Start of Block

-- ==== Sys2Proof/Tests/Slice0.lean ====
section
/-! SUPPORT. Tests: ill-formed terms the checks refuse, words decoded, one or two steps an instruction with the results of
spec/95_test_vectors.md, and a state that meets the hypotheses of each statement. -/

namespace Sys2Proof.Tests

open Sys2Proof Sys2Proof.Machine

/-! ### Helpers -/

/-- The outcome is a next state with the property. -/
def nextIs (o : Host.Outcome State Fault Refusal) (f : State → Bool) : Bool :=
  match o with
  | .next t => f t
  | .fault _ => false
  | .refused _ => false

/-- The outcome is a next state with this trace, these sender registers (ae, ns, oc, bc) and this `expected_seq`. -/
def ends (o : Host.Outcome State Fault Refusal) (tr : List Action) (ae ns oc bc e : Nat) : Bool :=
  nextIs o fun t => decide (t.trace = tr ∧ t.txu.ackExpected = ae ∧ t.txu.nextToSend = ns ∧
    t.txu.outstandingCount = oc ∧ t.txu.bufferedCount = bc ∧ t.rxu.expectedSeq = e)

/-- The outcome is a next state with this value. -/
def answers (o : Host.Outcome State Fault Refusal) (v : Value) : Bool := nextIs o fun t => decide (t.result = v)

/-- The window of the chunks `qs` from number `a` on. -/
def window (c : Config) (a : Nat) : List Chunk → Ring
  | [] => []
  | q :: qs => (window c ((a + 1) % 61) qs).write a (mkData c a q)

/-- A state with the chunks `qs` outstanding from number `a` on, `fifo` buffered, and `expected_seq = e`. -/
def mid (c : Config) (a : Nat) (qs fifo : List Chunk) (e : Nat) : State :=
  let s := State.resetWith c
  { s with
    txu := { s.txu with
      ackExpected := a, nextToSend := (a + qs.length) % 61, outstandingCount := qs.length
      bufferedCount := fifo.length, win := window c a qs, fifo := fifo }
    rxu := { s.rxu with expectedSeq := e }
    timerRunning := decide (0 < qs.length) }

/-- Reset with `PKT_SIZE` = 10. -/
def start : State := State.resetWith Config.small

/-- The start of V51: two packets outstanding, "ABCD" and "EFG". -/
def two : State := mid Config.small 0 [[0x41, 0x42, 0x43, 0x44], [0x45, 0x46, 0x47]] [] 0

/-- Five one-byte packets outstanding from number 58 on, two chunks buffered: a full window that wraps. -/
def full : State := mid Config.small 58 [[1], [2], [3], [4], [5]] [[6], [7]] 60

/-- `BUF_SIZE` = 3. -/
def buf3 : Config := { Config.small with bufSize := 3 }

/-- `PKT_SIZE` = 7, the smallest. -/
def tiny : Config := { Config.small with pktSize := 7 }

/-- A signed length byte. -/
def signed : Config := { Config.small with lenSigned := true }

/-- `MSG_MAX` = 2. -/
def bounded : Config := { Config.small with msgMax := some 2 }

/-- `ACK(n)` in ten bytes (V19). -/
def ack (n : Byte) : Image := [0, 0x40 + n, 0, 0x40 + n, 0, 0, 0, 0, 0, 0]

/-- `DATA(3, "Hi")` (V32). -/
def hi3 : Image := [0x02, 0x03, 0x4A, 0x6C, 0, 0, 0x48, 0x69, 0, 0]

/-! ### The well-formedness check refuses -/

theorem test_wf_message : (Instr.txMsg [1, 2, 3]).wellFormed bounded = false := by decide
theorem test_wf_message_rx : (Instr.rxMsg [1, 2, 3]).wellFormed bounded = false := by decide
theorem test_wf_packet_size : (Instr.txPktUnsafe [1, 2, 3]).wellFormed Config.small = false := by decide
theorem test_wf_packet_kind : (Instr.txPktAck hi3).wellFormed Config.small = false := by decide
theorem test_wf_packet_unsafe : (Instr.rxPktData (hi3.set 7 0x6D)).wellFormed Config.small = false := by decide
theorem test_wf_packet_safe : (Instr.rxPktUnsafe hi3).wellFormed Config.small = false := by decide
theorem test_wf_pack : (Instr.pack 1 0 0 0 [1]).wellFormed Config.small = false := by decide
theorem test_wf_mkData_seq : (Instr.mkData 61 [1]).wellFormed Config.small = false := by decide
theorem test_wf_mkData_empty : (Instr.mkData 0 []).wellFormed Config.small = false := by decide
theorem test_wf_mkData_long : (Instr.mkData 0 [1, 2, 3, 4, 5]).wellFormed Config.small = false := by decide
theorem test_wf_mkAck : (Instr.mkAck 61).wellFormed Config.small = false := by decide
theorem test_wf_chk : (Instr.chk [1]).wellFormed Config.small = false := by decide
theorem test_wf_encode : (Instr.encodeChecksum []).wellFormed Config.small = false := by decide
theorem test_wf_verify : (Instr.verifyChecksum []).wellFormed Config.small = false := by decide
theorem test_wf_clamp : (Instr.clampLen []).wellFormed Config.small = false := by decide
theorem test_wf_seqInc : (Instr.seqInc 61).wellFormed Config.small = false := by decide
theorem test_wf_seqDec : (Instr.seqDec 61).wellFormed Config.small = false := by decide
theorem test_wf_between : (Instr.between 61 0 0).wellFormed Config.small = false ∧
    (Instr.between 0 64 0).wellFormed Config.small = false ∧
    (Instr.between 0 0 61).wellFormed Config.small = false := by decide
theorem test_wf_fragment : (Instr.fragment [1, 2, 3]).wellFormed bounded = false := by decide
theorem test_wf_admit : (Instr.admitChunk []).wellFormed Config.small = false := by decide
theorem test_wf_enqueue : (Instr.enqueue [1, 2, 3, 4, 5]).wellFormed Config.small = false := by decide
theorem test_illegal_config : ({ Config.small with pktSize := 6 } : Config).legal = false ∧
    ({ Config.small with pktSize := 262 } : Config).legal = false ∧
    ({ signed with pktSize := 134 } : Config).legal = false := by decide

/-! ### Decoding (R91, R92, R99 to R102), words written bit by bit -/

/-- The decoder's answer, as an option. -/
def reads (c : Config) (port : Port) (bytes : List Byte) : Option Instr :=
  match decode c port bytes with
  | .ok i => some i
  | .error _ => none

/-- Event code 01, then len 00000010, kind 00 and seq 000011, the checksum 0x00006C4A little-endian, "Hi", padding. -/
theorem test_decode_rx_data : reads Config.small .rxu
    [0b00000001, 0b00000010, 0b00000011, 0b01001010, 0b01101100, 0, 0, 0x48, 0x69, 0, 0] = some (.rxPktData hi3) := by
  decide

/-- Kind 01, seq 111100. -/
theorem test_decode_tx_ack : reads Config.small .txu [0b00000001, 0, 0b01111100, 0, 0b01111100, 0, 0, 0, 0, 0, 0] =
    some (.txPktAck (ack 60)) := by decide

/-- Kind 10 and kind 11 (V53, V53b). -/
theorem test_decode_reserved_kinds :
    reads Config.small .txu [1, 0, 0b10000000, 0, 0x80, 0, 0, 0, 0, 0, 0] =
      some (.txPktK2 [0, 0x80, 0, 0x80, 0, 0, 0, 0, 0, 0]) ∧
    reads Config.small .rxu [1, 0, 0b11000001, 0, 0xC1, 0, 0, 0, 0, 0, 0] =
      some (.rxPktK3 [0, 0xC1, 0, 0xC1, 0, 0, 0, 0, 0, 0]) := by decide

/-- The checksum is tested before the kind (V54). -/
theorem test_decode_unsafe : reads Config.small .txu [1, 0, 0x40, 0, 0x40, 0, 0, 0x10, 0, 0, 0] =
    some (.txPktUnsafe [0, 0x40, 0, 0x40, 0, 0, 0x10, 0, 0, 0]) := by decide

theorem test_decode_events : reads Config.small .txu [0, 0x41] = some (.txMsg [0x41]) ∧
    reads Config.small .txu [2] = some .txTmo ∧ reads Config.small .txu [3] = some .txRsvd ∧
    reads Config.small .rxu [0, 0x41] = some (.rxMsg [0x41]) ∧ reads Config.small .rxu [2] = some .rxTmo ∧
    reads Config.small .rxu [3] = some .rxRsvd := by decide

theorem test_decode_wire : reads Config.small .link [0x04, 0x01, 0x90, 0x8F, 0, 0, 0x45, 0x46, 0x47, 0x48] =
      some (.mkData 1 [0x45, 0x46, 0x47, 0x48]) ∧
    reads Config.small .link (ack 2) = some (.mkAck 2) ∧
    reads Config.small .link [0x09, 0x84, 1, 2, 3, 4, 5, 6, 7, 8] = some (.pack 9 2 4 0x04030201 [5, 6, 7, 8]) := by
  decide

theorem test_decode_timer : reads Config.small .timer [1] = some .tstart ∧
    reads Config.small .timer [0] = some .tstop := by decide

theorem test_decode_refuses : reads Config.small .txu [] = none ∧ reads Config.small .txu [4] = none ∧
    reads Config.small .rxu [2, 0] = none ∧ reads Config.small .txu (1 :: hi3.drop 1) = none ∧
    reads bounded .txu [0, 1, 2, 3] = none ∧ reads Config.small .timer [2] = none ∧
    reads Config.small .link [] = none := by decide

/-- The mnemonic of the row a table word is read as. -/
def tableRow (nbits w : Nat) : Option String := (decodeTableWord nbits w).bind Decode.rowName

theorem test_table_rows : tableRow 16 0x000 = some "TX.MSG" ∧ tableRow 16 0x140 = some "TX.PKT.ACK" ∧
    tableRow 16 0x100 = some "TX.PKT.DATA" ∧ tableRow 16 0x180 = some "TX.PKT.K2" ∧
    tableRow 16 0x1C0 = some "TX.PKT.K3" ∧ tableRow 16 0x200 = some "TX.TMO" ∧
    tableRow 16 0x300 = some "TX.RSVD" := by decide

theorem test_table_timer : decodeTableWord 8 1 = some .tstart ∧ decodeTableWord 8 0 = some .tstop := by decide

theorem test_table_ack : decodeTableWord 16 0x40 = some (.mkAck 0) := by decide

/-- The first step after reset runs the word placed, on both an event and a timer word. -/
theorem test_fetch_tmo : nextIs (step (State.reset.withFetchWord 16 0x200))
    (fun t => decide (t.trace = [.tstop, .done .ok 0])) = true := by decide

theorem test_fetch_tstart : nextIs (step (State.reset.withFetchWord 8 1)) (fun t => t.timerRunning) = true := by decide

/-- No two rows of one port take the same transaction: they differ under both masks, or in the checksum's condition. -/
theorem test_rows_disjoint : Decode.rows.Pairwise (fun r q => r.port ≠ q.port ∨
    r.mtch &&& q.mask ≠ q.mtch &&& r.mask ∨ (r.safe.isSome ∧ q.safe.isSome ∧ r.safe ≠ q.safe)) := by decide

/-! ### The TXU -/

/-- V46. -/
theorem test_txMsg : ends (exec (.txMsg [0x41, 0x42, 0x43, 0x44, 0x45, 0x46, 0x47, 0x48, 0x49, 0x4A]) start)
    [.send [0x04, 0x00, 0x88, 0x86, 0, 0, 0x41, 0x42, 0x43, 0x44], .tstart 0,
      .send [0x04, 0x01, 0x90, 0x8F, 0, 0, 0x45, 0x46, 0x47, 0x48],
      .send [0x02, 0x02, 0x4B, 0x4C, 0, 0, 0x49, 0x4A, 0, 0], .done .ok 10] 0 3 3 0 0 = true := by decide

/-- V47. -/
theorem test_txMsg_overflow : nextIs (exec (.txMsg [0x31, 0x32, 0x33, 0x34, 0x35, 0x36, 0x37, 0x38, 0x39])
    (mid Config.small 0 [[1], [2], [3], [4], [5]] [[0x46]] 0))
    (fun t => decide (t.trace = [.done .overflow 4] ∧ t.txu.bufferedCount = 2 ∧
      t.txu.fifo = [[0x46], [0x31, 0x32, 0x33, 0x34]])) = true := by decide

/-- V50: one ACK retires five, the drain admits three, two TSTARTs. -/
theorem test_txPktAck : ends (exec (.txPktAck (ack 4))
    (mid buf3 0 [[0x41], [0x42], [0x43], [0x44], [0x45]] [[0x46], [0x47], [0x48]] 0))
    [.tstop, .send [0x01, 0x05, 0x47, 0x05, 0, 0, 0x46, 0, 0, 0], .tstart 0,
      .send [0x01, 0x06, 0x48, 0x06, 0, 0, 0x47, 0, 0, 0], .send [0x01, 0x07, 0x49, 0x07, 0, 0, 0x48, 0, 0, 0],
      .tstart 0, .done .ok 0] 5 8 3 0 0 = true := by decide

/-- V51: number 61 is outside every window; the timer is restarted. -/
theorem test_txPktAck_outside : ends (exec (.txPktAck (ack 61)) two) [.tstop, .tstart 0, .done .ok 0] 0 2 2 0 0 = true := by
  decide

/-- V52. -/
theorem test_txPktData : ends (exec (.txPktData (zeros 10)) two) [.done .ok 0] 0 2 2 0 0 = true := by decide
/-- V53. -/
theorem test_txPktK2 : ends (exec (.txPktK2 [0, 0x80, 0, 0x80, 0, 0, 0, 0, 0, 0]) two) [.done .ok 0] 0 2 2 0 0 = true := by
  decide
/-- V53b. -/
theorem test_txPktK3 : ends (exec (.txPktK3 [0, 0xC1, 0, 0xC1, 0, 0, 0, 0, 0, 0]) two) [.done .ok 0] 0 2 2 0 0 = true := by
  decide
/-- V54. -/
theorem test_txPktUnsafe : ends (exec (.txPktUnsafe [0, 0x40, 0, 0x40, 0, 0, 0x10, 0, 0, 0]) two)
    [.done .ok 0] 0 2 2 0 0 = true := by decide

/-- P3 step 8: four packets from number 59 on, across the wrap. -/
theorem test_txTmo : ends (exec .txTmo (mid Config.small 59 [[0x65, 0x66, 0x67, 0x68], [0x69, 0x6A, 0x6B, 0x6C],
      [0x6D, 0x6E, 0x6F, 0x70], [0x71, 0x72]] [] 59))
    [.tstop, .send [0x04, 0x3B, 0xD0, 0x09, 0x01, 0, 0x65, 0x66, 0x67, 0x68],
      .send [0x04, 0x3C, 0xD8, 0x12, 0x01, 0, 0x69, 0x6A, 0x6B, 0x6C],
      .send [0x04, 0x00, 0xE0, 0xDE, 0, 0, 0x6D, 0x6E, 0x6F, 0x70],
      .send [0x02, 0x01, 0x73, 0x73, 0, 0, 0x71, 0x72, 0, 0], .tstart 0, .done .ok 0] 59 2 4 0 59 = true := by decide

/-- V49. -/
theorem test_txRsvd : ends (exec .txRsvd two) [.done .badOp 0] 0 2 2 0 0 = true := by decide

/-! ### The RXU -/

/-- V36: the length is clamped. -/
theorem test_rxPktData : ends (exec (.rxPktData [0x09, 0x04, 0x0D, 0x0A, 0, 0, 1, 2, 3, 4]) (mid Config.small 0 [] [] 4))
    [.deliver [1, 2, 3, 4], .send (ack 4), .done .ok 0] 0 0 0 0 5 = true := by decide
/-- V39d: the wrap. -/
theorem test_rxPktData_wrap : ends (exec (.rxPktData [0x01, 0x3C, 0x78, 0x3C, 0, 0, 0x77, 0, 0, 0])
    (mid Config.small 0 [] [] 60)) [.deliver [0x77], .send (ack 60), .done .ok 0] 0 0 0 0 0 = true := by decide
/-- V34. -/
theorem test_rxPktAck : ends (exec (.rxPktAck (ack 4)) (mid Config.small 0 [] [] 4))
    [.send (ack 3), .done .ok 0] 0 0 0 0 4 = true := by decide
/-- V35. -/
theorem test_rxPktK2 : ends (exec (.rxPktK2 [0x01, 0x84, 0x56, 0x84, 0, 0, 0x55, 0, 0, 0]) (mid Config.small 0 [] [] 4))
    [.send (ack 3), .done .ok 0] 0 0 0 0 4 = true := by decide
/-- R146 with `expected_seq` 0: the number before is 60. -/
theorem test_rxPktK3 : ends (exec (.rxPktK3 [0, 0xC1, 0, 0xC1, 0, 0, 0, 0, 0, 0]) start)
    [.send (ack 60), .done .ok 0] 0 0 0 0 0 = true := by decide
/-- V31. -/
theorem test_rxPktUnsafe : ends (exec (.rxPktUnsafe [0x02, 0x03, 0x4A, 0x6C, 0, 0, 0x48, 0x6D, 0, 0])
    (mid Config.small 0 [] [] 3)) [.done .ok 0] 0 0 0 0 3 = true := by decide
/-- V39f. -/
theorem test_rx_reserved : ends (exec (.rxMsg [1]) start) [.done .badOp 0] 0 0 0 0 0 = true ∧
    ends (exec .rxTmo start) [.done .badOp 0] 0 0 0 0 0 = true ∧
    ends (exec .rxRsvd start) [.done .badOp 0] 0 0 0 0 0 = true := by decide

End of Block

Task goal: Look back at the entries above and repeat, unchanged, every line from the line holding "theorem test_decode_rx_data : reads" through the line holding "reads Config.small .timer [0]".

Task response:
theorem test_decode_rx_data : reads Config.small .rxu
    [0b00000001, 0b00000010, 0b00000011, 0b01001010, 0b01101100, 0, 0, 0x48, 0x69, 0, 0] = some (.rxPktData hi3) := by
  decide

/-- Kind 01, seq 111100. -/
theorem test_decode_tx_ack : reads Config.small .txu [0b00000001, 0, 0b01111100, 0, 0b01111100, 0, 0, 0, 0, 0, 0] =
    some (.txPktAck (ack 60)) := by decide

/-- Kind 10 and kind 11 (V53, V53b). -/
theorem test_decode_reserved_kinds :
    reads Config.small .txu [1, 0, 0b10000000, 0, 0x80, 0, 0, 0, 0, 0, 0] =
      some (.txPktK2 [0, 0x80, 0, 0x80, 0, 0, 0, 0, 0, 0]) ∧
    reads Config.small .rxu [1, 0, 0b11000001, 0, 0xC1, 0, 0, 0, 0, 0, 0] =
      some (.rxPktK3 [0, 0xC1, 0, 0xC1, 0, 0, 0, 0, 0, 0]) := by decide

/-- The checksum is tested before the kind (V54). -/
theorem test_decode_unsafe : reads Config.small .txu [1, 0, 0x40, 0, 0x40, 0, 0, 0x10, 0, 0, 0] =
    some (.txPktUnsafe [0, 0x40, 0, 0x40, 0, 0, 0x10, 0, 0, 0]) := by decide

theorem test_decode_events : reads Config.small .txu [0, 0x41] = some (.txMsg [0x41]) ∧
    reads Config.small .txu [2] = some .txTmo ∧ reads Config.small .txu [3] = some .txRsvd ∧
    reads Config.small .rxu [0, 0x41] = some (.rxMsg [0x41]) ∧ reads Config.small .rxu [2] = some .rxTmo ∧
    reads Config.small .rxu [3] = some .rxRsvd := by decide

theorem test_decode_wire : reads Config.small .link [0x04, 0x01, 0x90, 0x8F, 0, 0, 0x45, 0x46, 0x47, 0x48] =
      some (.mkData 1 [0x45, 0x46, 0x47, 0x48]) ∧
    reads Config.small .link (ack 2) = some (.mkAck 2) ∧
    reads Config.small .link [0x09, 0x84, 1, 2, 3, 4, 5, 6, 7, 8] = some (.pack 9 2 4 0x04030201 [5, 6, 7, 8]) := by
  decide

theorem test_decode_timer : reads Config.small .timer [1] = some .tstart ∧
    reads Config.small .timer [0] = some .tstop := by decide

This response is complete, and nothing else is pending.